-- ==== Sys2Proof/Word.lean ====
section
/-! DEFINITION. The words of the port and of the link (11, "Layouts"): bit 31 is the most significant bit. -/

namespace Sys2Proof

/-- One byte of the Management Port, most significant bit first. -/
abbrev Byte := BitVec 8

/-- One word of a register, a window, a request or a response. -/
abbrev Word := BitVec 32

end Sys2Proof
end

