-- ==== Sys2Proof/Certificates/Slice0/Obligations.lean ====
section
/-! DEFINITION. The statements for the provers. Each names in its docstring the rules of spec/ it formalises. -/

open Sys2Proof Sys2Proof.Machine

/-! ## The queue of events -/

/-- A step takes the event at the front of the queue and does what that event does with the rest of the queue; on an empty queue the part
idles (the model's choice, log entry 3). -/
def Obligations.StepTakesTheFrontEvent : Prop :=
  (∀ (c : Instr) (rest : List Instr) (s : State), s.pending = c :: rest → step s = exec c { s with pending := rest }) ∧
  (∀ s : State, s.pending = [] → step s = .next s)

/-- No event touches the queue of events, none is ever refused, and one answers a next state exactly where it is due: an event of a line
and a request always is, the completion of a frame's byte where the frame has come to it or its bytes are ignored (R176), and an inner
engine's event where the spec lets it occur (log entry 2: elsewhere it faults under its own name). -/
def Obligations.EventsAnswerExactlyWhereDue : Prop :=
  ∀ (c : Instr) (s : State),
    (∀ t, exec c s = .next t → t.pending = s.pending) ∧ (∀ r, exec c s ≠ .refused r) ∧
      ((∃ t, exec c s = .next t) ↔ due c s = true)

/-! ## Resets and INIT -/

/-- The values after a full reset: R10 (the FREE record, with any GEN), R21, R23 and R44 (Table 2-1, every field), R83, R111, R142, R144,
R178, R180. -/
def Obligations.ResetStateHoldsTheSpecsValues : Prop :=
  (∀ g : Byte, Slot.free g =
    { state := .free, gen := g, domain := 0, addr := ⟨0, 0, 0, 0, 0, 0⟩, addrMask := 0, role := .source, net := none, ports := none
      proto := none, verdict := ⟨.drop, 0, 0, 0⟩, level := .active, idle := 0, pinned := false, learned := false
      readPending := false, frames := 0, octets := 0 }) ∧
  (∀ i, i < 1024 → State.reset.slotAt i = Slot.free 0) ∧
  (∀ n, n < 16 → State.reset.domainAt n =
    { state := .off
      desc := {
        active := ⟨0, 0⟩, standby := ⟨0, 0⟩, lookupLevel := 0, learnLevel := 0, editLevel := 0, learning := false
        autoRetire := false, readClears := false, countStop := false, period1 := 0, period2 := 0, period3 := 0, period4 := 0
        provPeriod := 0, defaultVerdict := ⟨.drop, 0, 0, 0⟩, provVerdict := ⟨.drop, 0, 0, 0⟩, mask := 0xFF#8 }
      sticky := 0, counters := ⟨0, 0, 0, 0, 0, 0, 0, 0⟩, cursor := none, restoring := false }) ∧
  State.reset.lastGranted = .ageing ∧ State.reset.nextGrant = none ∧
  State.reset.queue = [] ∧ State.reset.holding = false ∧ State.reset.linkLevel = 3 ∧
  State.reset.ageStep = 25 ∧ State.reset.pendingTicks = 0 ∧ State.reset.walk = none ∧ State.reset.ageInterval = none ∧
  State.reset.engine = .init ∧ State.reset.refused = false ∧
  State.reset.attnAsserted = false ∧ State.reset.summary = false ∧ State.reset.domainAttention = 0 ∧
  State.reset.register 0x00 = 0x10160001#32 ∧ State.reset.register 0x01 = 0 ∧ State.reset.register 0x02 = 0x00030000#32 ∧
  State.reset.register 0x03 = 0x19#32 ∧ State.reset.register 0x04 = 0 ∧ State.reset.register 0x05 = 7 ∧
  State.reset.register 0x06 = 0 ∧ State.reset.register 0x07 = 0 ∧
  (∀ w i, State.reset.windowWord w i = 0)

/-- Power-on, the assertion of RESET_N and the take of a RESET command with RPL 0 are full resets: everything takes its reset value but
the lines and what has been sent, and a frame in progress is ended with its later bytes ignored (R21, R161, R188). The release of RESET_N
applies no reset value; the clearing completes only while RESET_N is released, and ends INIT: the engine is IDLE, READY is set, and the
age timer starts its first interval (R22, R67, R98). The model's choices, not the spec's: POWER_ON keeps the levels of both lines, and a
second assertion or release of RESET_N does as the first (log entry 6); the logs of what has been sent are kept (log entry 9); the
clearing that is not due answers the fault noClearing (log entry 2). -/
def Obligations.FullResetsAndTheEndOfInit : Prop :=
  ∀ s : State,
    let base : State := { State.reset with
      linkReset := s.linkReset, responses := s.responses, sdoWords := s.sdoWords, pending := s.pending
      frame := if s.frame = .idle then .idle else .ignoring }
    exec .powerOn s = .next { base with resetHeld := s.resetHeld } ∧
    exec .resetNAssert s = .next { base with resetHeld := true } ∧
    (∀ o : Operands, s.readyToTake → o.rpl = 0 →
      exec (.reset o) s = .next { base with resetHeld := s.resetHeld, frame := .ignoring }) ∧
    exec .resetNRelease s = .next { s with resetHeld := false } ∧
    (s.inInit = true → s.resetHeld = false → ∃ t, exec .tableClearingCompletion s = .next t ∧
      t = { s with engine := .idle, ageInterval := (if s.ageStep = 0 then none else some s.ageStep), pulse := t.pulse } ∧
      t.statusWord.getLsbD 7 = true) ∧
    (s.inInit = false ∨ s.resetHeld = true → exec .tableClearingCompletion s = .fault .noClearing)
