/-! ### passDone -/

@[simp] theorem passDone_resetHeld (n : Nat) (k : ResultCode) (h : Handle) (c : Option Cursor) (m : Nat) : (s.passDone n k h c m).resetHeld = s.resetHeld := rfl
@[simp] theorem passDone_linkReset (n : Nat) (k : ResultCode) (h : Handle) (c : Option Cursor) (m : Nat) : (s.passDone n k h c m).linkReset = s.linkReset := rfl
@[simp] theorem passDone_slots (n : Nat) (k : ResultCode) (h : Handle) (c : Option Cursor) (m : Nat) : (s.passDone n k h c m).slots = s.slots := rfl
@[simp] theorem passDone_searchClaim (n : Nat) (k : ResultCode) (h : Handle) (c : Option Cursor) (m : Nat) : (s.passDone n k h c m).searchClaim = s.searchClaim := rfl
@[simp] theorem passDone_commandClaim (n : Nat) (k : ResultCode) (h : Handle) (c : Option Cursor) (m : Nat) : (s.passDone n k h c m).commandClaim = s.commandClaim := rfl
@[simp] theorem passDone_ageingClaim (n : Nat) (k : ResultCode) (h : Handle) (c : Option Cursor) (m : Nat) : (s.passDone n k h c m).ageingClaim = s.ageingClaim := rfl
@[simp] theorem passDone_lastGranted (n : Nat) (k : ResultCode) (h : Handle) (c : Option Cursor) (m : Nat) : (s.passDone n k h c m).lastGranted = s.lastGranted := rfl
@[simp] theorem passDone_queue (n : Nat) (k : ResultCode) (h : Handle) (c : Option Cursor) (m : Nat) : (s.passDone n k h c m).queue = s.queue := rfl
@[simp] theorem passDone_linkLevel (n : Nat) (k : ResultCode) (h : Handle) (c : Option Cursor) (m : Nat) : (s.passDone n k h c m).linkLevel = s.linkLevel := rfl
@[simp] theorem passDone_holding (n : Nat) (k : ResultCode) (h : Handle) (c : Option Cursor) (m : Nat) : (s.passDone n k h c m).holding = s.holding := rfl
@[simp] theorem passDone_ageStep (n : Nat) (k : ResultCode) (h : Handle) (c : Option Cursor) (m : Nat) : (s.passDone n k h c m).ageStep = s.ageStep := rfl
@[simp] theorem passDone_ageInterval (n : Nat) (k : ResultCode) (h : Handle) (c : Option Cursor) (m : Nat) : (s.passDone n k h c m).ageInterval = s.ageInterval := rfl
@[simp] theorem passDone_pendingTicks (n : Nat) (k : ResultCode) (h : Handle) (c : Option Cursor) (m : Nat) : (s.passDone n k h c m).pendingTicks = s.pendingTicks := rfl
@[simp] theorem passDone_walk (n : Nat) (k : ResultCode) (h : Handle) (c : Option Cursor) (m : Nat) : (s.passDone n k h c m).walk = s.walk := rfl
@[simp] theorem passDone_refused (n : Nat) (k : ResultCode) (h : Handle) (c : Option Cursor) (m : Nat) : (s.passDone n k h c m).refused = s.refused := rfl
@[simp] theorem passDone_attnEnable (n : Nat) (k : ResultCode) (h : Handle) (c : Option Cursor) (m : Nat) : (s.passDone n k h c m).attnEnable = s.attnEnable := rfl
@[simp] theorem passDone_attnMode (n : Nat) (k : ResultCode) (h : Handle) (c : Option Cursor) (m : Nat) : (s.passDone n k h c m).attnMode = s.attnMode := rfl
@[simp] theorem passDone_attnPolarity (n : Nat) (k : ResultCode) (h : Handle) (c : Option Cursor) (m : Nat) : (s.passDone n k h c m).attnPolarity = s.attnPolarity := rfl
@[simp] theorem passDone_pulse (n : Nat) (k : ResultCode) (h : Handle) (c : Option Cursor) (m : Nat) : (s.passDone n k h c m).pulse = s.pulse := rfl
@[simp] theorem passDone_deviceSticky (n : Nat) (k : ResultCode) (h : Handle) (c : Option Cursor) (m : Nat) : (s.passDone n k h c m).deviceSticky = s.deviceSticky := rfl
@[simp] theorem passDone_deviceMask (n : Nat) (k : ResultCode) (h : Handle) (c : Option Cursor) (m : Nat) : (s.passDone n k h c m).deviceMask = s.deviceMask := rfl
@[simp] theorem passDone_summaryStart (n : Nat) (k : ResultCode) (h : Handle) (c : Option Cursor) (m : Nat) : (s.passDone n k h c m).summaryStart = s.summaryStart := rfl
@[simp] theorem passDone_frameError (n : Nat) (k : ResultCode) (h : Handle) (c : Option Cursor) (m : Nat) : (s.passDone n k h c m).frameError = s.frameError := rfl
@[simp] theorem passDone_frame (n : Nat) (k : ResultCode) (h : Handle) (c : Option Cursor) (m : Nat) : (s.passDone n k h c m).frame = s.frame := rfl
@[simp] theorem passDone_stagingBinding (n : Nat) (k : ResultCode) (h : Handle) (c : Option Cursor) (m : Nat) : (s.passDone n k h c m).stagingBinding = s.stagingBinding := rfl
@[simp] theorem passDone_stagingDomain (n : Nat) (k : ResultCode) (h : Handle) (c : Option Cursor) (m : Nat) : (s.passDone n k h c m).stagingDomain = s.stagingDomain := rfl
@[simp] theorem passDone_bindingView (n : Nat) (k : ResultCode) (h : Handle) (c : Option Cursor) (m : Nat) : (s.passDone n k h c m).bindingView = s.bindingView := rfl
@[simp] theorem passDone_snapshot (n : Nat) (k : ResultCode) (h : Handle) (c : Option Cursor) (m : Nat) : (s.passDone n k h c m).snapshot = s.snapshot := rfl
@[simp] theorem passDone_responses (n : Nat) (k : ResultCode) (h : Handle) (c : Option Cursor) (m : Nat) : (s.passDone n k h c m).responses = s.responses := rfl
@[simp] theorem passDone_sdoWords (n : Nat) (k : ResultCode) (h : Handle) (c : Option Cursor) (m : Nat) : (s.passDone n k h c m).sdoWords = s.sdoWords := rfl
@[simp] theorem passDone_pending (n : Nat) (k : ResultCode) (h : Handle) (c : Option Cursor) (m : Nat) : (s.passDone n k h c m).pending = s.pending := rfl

WHAT THE EXERCISE ASKS
From the first line of the records above to the line that contains "and a request", quote each line exactly.

RESPONSE TO THE TASK
-- ==== Sys2Proof/Word.lean ====
section
/-! DEFINITION. The words of the port and of the link (11, "Layouts"): bit 31 is the most significant bit. -/

namespace Sys2Proof

/-- One byte of the Management Port, most significant bit first. -/
abbrev Byte := BitVec 8

/-- One word of a register, a window, a request or a response. -/
abbrev Word := BitVec 32

end Sys2Proof
end

-- ==== Sys2Proof/Certificates/Slice0/Obligations.lean ====
section
/-! DEFINITION. The statements for the provers. Each names in its docstring the rules of spec/ it formalises. -/

open Sys2Proof Sys2Proof.Machine

/-! ## The queue of events -/

/-- A step takes the event at the front of the queue and does what that event does with the rest of the queue; on an empty queue the part
idles (the model's choice, log entry 3). -/
def Obligations.StepTakesTheFrontEvent : Prop :=
  (∀ (c : Instr) (rest : List Instr) (s : State), s.pending = c :: rest → step s = exec c { s with pending := rest }) ∧
  (∀ s : State, s.pending = [] → step s = .next s)

/-- No event touches the queue of events, none is ever refused, and one answers a next state exactly where it is due: an event of a line
and a request always is, the completion of a frame's byte where the frame has come to it or its bytes are ignored (R176), and an inner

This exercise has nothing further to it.